VOTI OTTENUTI: 1,054,304

ALL STAR GAME DISPUTATI: 2

STATISTICHE STAGIONALI: 21.4 punti, 3.9 rimbalzi, col 46.4% dal campo e il 40.3% da tre punti

Per completare gli Hampton Five manca solo Andre Iguodala, ma i quattro pezzi forti del mostruoso roster dei Golden State Warriors ci sono tutti. Se da un punto di vista di prestazioni individuali le convocazioni di Green e Thompson fanno storcere il naso ad alcuni, non si poteva non premiare la cavalcata di una squadra che punta a ritoccare il record di vittorie dello scorso anno e che si è adattata con maestria all’innesto di Kevin Durant.

Proprio Klay Thompson era uno degli osservati speciali per la stagione in corso, visti i malumori con Draymond Green maturati negli ultimi playoff e la presenza di un nuovo compagno di giochi per il fratello di canestri Steph Curry. In realtà le sue cifre restano immutate, le sue responsabilità anche. Si prende lo stesso numero di tiri degli ultimi anni, seppure con percentuali in leggerissima flessione, e gioca 30 minuti abbondanti.

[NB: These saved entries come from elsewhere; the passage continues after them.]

-- ==== Sys2Proof/Machine/Step.lean ====
section
/-! DEFINITION. One step: the command at the front of the queue, or on an empty queue one millisecond. -/

namespace Sys2Proof.Machine

/-- The command at the front of the queue is taken with the queue's rest; on an empty queue a millisecond passes (DESIGN
CHOICE, notes/assumptions/1.md). -/
def step (s : State) : Host.Outcome State Fault Refusal :=
  match s.pending with
  | [] => .next s.tick
  | i :: rest => exec i { s with pending := rest }

/-- `s` with the command that a word spells at the front of its queue: no word spells one, since no row of the table
gives bits (notes/assumptions/23.md). -/
def State.withFetchWord (s : State) (nbits w : Nat) : State :=
  match decodeTableWord nbits w with
  | some i => { s with pending := i :: s.pending }
  | none => s

end Sys2Proof.Machine
end

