-- ==== Sys2Proof/Safety.lean ====
section
/-! DEFINITION. What a safe state is: the rules of spec/ that speak of the whole part at every moment, as predicates over
the state. Each is claimed to hold after a reset and to be kept by every step. -/

namespace Sys2Proof.Machine

/-! ### Grants and restriction collections -/

/-- A restriction collection as R65 and R67 have it: at most 8 records, never two of one origin, a FLOOR record FOLLOW, a
LATCHED record LATCH, and an overflow mark only over a collection that is not empty. -/
structure CollectionSafe (x : Source) : Prop where
  capacity : x.restrictions.length ≤ 8
  origins : (x.restrictions.map Restriction.origin).Nodup
  floors : ∀ r ∈ x.restrictions, r.origin.entry = none → r.persistence = .follow
  latches : ∀ r ∈ x.restrictions, r.latched = true → r.persistence = .latch
  overflow : x.overflow = true → x.restrictions ≠ []

/-- Every collection is safe, and every floor order on its way to the grant unit is FOLLOW (R52, R53, R65). -/
structure State.CollectionsSafe (s : State) : Prop where
  collections : ∀ i, CollectionSafe (s.source i)
  orders : ∀ t c p o, GrantEvent.restriction t c p o ∈ s.transit.toGrant → o.entry = none → p = .follow

/-- The drive port of a source shows the grant that its record and the spans give now (R72 to R76). -/
structure PortSafe (spans : Vector Span 4) (x : Source) : Prop where
  grant : x.grant = grantOf spans x
  enable : x.enable = x.grant.isSome
  setpoint : x.setpoint = setpointOf x.grant

/-- Every port shows its grant. -/
def State.PortsSafe (s : State) : Prop := ∀ i, PortSafe s.ctrl.spans (s.source i)

/-- A source that MASTER_SHUT's floor order holds OFF (R75): its record stands, or it met a full collection
(notes/assumptions/30.md). -/
def ShutHeld (x : Source) : Prop :=
  x.lostShut = true ∨
    ∃ r ∈ x.restrictions, r.origin = shutFloor ∧ r.ceiling = .off ∧ r.persistence = .follow ∧ r.latched = false

/-- On their way to the grant unit, every order of MASTER_SHUT's floor is OFF and FOLLOW, and no removal carries FLOOR
(R53, R69). -/
structure State.ShutOrdersSafe (s : State) : Prop where
  orders : ∀ t c p o, GrantEvent.restriction t c p o ∈ s.transit.toGrant → o = shutFloor → c = .off ∧ p = .follow
  removals : ∀ o, GrantEvent.removal o ∈ s.transit.toGrant → o.entry ≠ none

/-! ### Spans -/

/-- A span record as R79 to R87, R94, R96, R107 and R118 have it. -/
structure SpanSafe (r : Span) : Prop where
  failed : r.failed ≤ 15
  litCount : r.state = .lit → r.failed = 0
  litSeen : r.state = .lit ∨ r.state = .ramp → r.seenDark = false ∧ r.seenShut = false
  settle : r.settle.isSome = true → r.state = .dark
  settled : r.state = .dark → (r.settle.isSome = true ↔ r.view = .empty)
  interval : r.interval.isSome = true ↔ r.state = .dark ∨ r.state = .await
  probeTimer : r.probeTimer.isSome = true ↔ r.state = .probe
  origin : r.origin.isSome = true ↔ r.state = .probe
  rampTimer : r.rampTimer.isSome = true ↔ r.state = .ramp
  remaining : if r.state = .ramp then 1 ≤ r.remaining ∧ r.remaining ≤ 3000 else r.remaining = 0
  request : r.request.isSome = r.asserting
  asserting : r.asserting = true → r.state = .await
  depth : r.config.rampDepth ≤ 3000

/-- Every span record is safe. -/
def State.SpansSafe (s : State) : Prop := ∀ d, SpanSafe (s.span d)

/-! ### The host link -/

/-- The replies in the list that are not BUSY replies. -/
def ownReplies (l : List Reply) : Nat := (l.filter fun r => !r.busy).length

/-- The request in hand has its reply formed. -/
def HostLink.answered (l : HostLink) : Bool := l.hand.any InHand.answered

/-- The host link unit as R165, R166, R168, R170, R171 and R174 have it. -/
structure LinkSafe (l : HostLink) : Prop where
  queue : l.reports.length ≤ 32
  attention : l.attention = attentionOf l.reports l.notify
  gap : l.gap.isSome = true ↔ l.phase ≠ .hunt
  frame : ∀ len kept, l.phase = .body len kept → 2 ≤ len.toNat ∧ len.toNat ≤ 122 ∧ kept.length < len.toNat + 2
  busy : busyCount l.replies ≤ 8
  own : ownReplies l.replies = if l.answered then 1 else 0
  waiting : l.waiting.isSome = true → l.hand.isSome = true

/-! ### Lines, captures, conditions, claims -/

/-- A line record as R124, R129, R130 and R180 have it. -/
structure LineSafe (r : Line) : Prop where
  run : r.recovery ≤ 3
  lostRun : r.lost = true → r.recovery < 3
  timer : r.timer.isSome = !r.lost
  counts : r.accepted ≤ 65535 ∧ r.mismatched ≤ 65535 ∧ r.discarded ≤ 65535
  receiving : ∀ l, r.receiving = some l → 1 ≤ l.length ∧ l.length < 6
  sent : ∀ l, r.sent = some l → l.length = 6

/-- Every line record is safe. -/
def State.LinesSafe (s : State) : Prop := ∀ d, LineSafe (s.line d)

/-- A capture buffer as R156 and R159 have it. -/
def BufferSafe : Buffer → Prop
  | .empty => True
  | .filling t => t.pre.length ≤ 64 ∧ t.post.length < 64
  | .complete t => t.pre.length ≤ 64 ∧ t.post.length = 64

/-- The rings and the buffers (R155, R156). -/
structure CaptureSafe (c : CaptureUnit) : Prop where
  rings : ∀ d, (look c.rings d).length ≤ 64
  buffers : ∀ b, BufferSafe (look c.buffers b)

/-- A condition record as R18, R19, R22 and R51 have it. -/
structure RecordSafe (r : CondRecord) : Prop where
  pending : r.pending = true → r.matched = [] ∧ r.withheld = 0
  clearDue : r.clearDue.isSome = true → r.pending = true
  matched : r.matched.Pairwise (· < ·)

Il linguaggio del corpo è stato messo sotto la lente d’ingrandimento e destava qualche preoccupazione, specie nelle prime partite; svogliato, incline alla protesta, a tratti testardo nelle iniziative personali. Ma quando si vince, si sa, si va tutti d’accordo; d’altra parte Klay non è mai stato il giocatore più espressivo della lega. Ci si aspettava magari un incremento nelle prestazioni in difesa ora che gode della libertà di una terza opzione.

I Warriors però sono una squadra a trazione anteriore e senza Bogut mancano di un pilastro in pitturato, la strategia sarà sempre quella di segnare più degli avversari. Pochi uomini sono più adatti alla missione di Klay Thompson (60 punti in 29 minuti vi dicono qualcosa?); ci proverà anche nella partita delle stelle di New Orleans.